The batched MatMul generation was tested for 1≤M≤64, 1≤N≤64, K∈[1,16,32,64,128], 1≤BatchSize≤16, lda=M, ldb=K, and ldc=M.
The test is located in the file src/test/Brgemm.test.cpp.
3. Performance¶
Task: Benchmark the performance of your generated kernels and report the measured performance for 1≤M≤64, 1≤N≤64, K∈[1,16,32,64,128], br_size=16, br_stride_a=M*K, br_stride_b=K*N, lda=M, ldb=K, and ldc=M. Report the arithmetic mean performance of all settings in GFLOPS.

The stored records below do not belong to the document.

-- ==== Sys2Proof/Safety.lean ====
section
/-! DEFINITION. What the spec promises of every state (the sizes of the tables, queues and lists), and the words in which the
statements speak of port commands and line arrivals. -/

namespace Sys2Proof.Machine
open Sys2Proof

/-- The queues and tables of fixed size hold no more than the spec gives them: 256 slots and 8 requests on the list (R51, R54), 24
messages and 4 reserve messages (R76, R77), 16 entries of the book's queue (R22), 24 holds (R41), 32 desks (R149), 8 entries of the
lot request queue (R133), 32 blocked tags (R183), 8 samples and 16 readings (R114, R118), 16 home map entries (R107), 128 accounts (R20),
32 outbound entries with the free places (R89), 16 lots (R131), 12 queued lots with the claims in flight (R140, R142), 32 sales (R145,
R158), a peer for each of 62 nodes (R84), 64 tags (R186) and 8 damaged accounts (R66). -/
structure WithinSizes (s : State) : Prop where
  slots : s.store.slots.length = 256
  requests : s.store.list.length ≤ 8
  queue : s.lif.queue.length ≤ 24
  reserve : s.lif.reserve.length ≤ 4
  bookQueue : s.book.queue.length ≤ 16
  holds : s.book.holds.length ≤ 24
  desks : s.clu.desks.length = 32
  lotQ : s.wgu.lotQ.length ≤ 8
  blocked : s.cgt.blocked.length ≤ 32
  window : s.wgu.window.length ≤ 8
  history : s.wgu.history.length ≤ 16
  homeMap : s.exc.homeMap.length ≤ 16
  accounts : s.book.accounts.length ≤ 128
  entries : s.exc.entries.length + s.exc.free.length ≤ 32
  lots : s.wgu.lots.length ≤ 16
  lotQueue : s.clu.queue.length + s.clu.claims.length ≤ 12
  sales : s.clu.sales.length ≤ 32
  peers : s.lif.peers.length ≤ 62
  tags : ∀ b, s.cgt.batch = some b → b.tags.length ≤ 64
  damaged : s.store.damaged.length ≤ 8
  /-- The lots of the table have different numbers (R129, R131). -/
  lotNumbers : (s.wgu.lots.map (·.number)).Nodup
  /-- While a WEIGH is in hand the role is SCALE and the lot table has a place left (R126). -/
  weighing : s.wgu.weigh.isSome = true → s.port.role = some .scale ∧ s.wgu.lots.length < 16
  /-- Only in ANNOUNCE and ACTIVE do messages stand in the send queue (R76, R81, R82). -/
  quiet : s.lif.state ≠ .announce → s.lif.state ≠ .active → s.lif.queue = []

/-! ### Port commands (R196 to R198) -/

/-- Port commands are taken: the part has power, start-up has ended, and no erasure is under way (R64, R198, R208). -/
abbrev Taken (s : State) : Prop := s.sys.phase = .running ∧ s.store.erasing = none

The benchmark took approximately eight hours in total to run. The following results were produced: GEMM_benchmarks.csv
We can visualize the dataset across the three dimension m, n, k:
Again we see for the m-dimension that multiple of 16 are the best performing matrices sizes. We also see that we get usually higher performance with increasing k-dimension and also a higher n-dimension, but a higher k-dimension is more important. The batch-dimension does not have a noticeable impact on the performance compared to the benchmarks in the GEMM kernels.
Unary Primitives¶
Now we further extend our kernel with primitives. Primitives are operation which only operate one one input i.e. B:=op(A). We will take a look at the Zero, Identity and ReLU primitives and their transpose variants.
Zero Primitive¶
This primitives ignores the input and filles all element of the output with zeros.
1. generate¶
Task: Begin implementing the mini_jit::Unary::generate function by adding support for the zero primitive.
File: unary_zero.cpp
Again we implement a generate function
which is used to compose the correct primitive kernel to a given set of parameters: Dimension size of
M, N, column- or row-major format of matrices B, data type, and Primitive type.
At runtime we can then call the generated kernel and propagate the pointer to the A, B matrices along with their respective leading dimension.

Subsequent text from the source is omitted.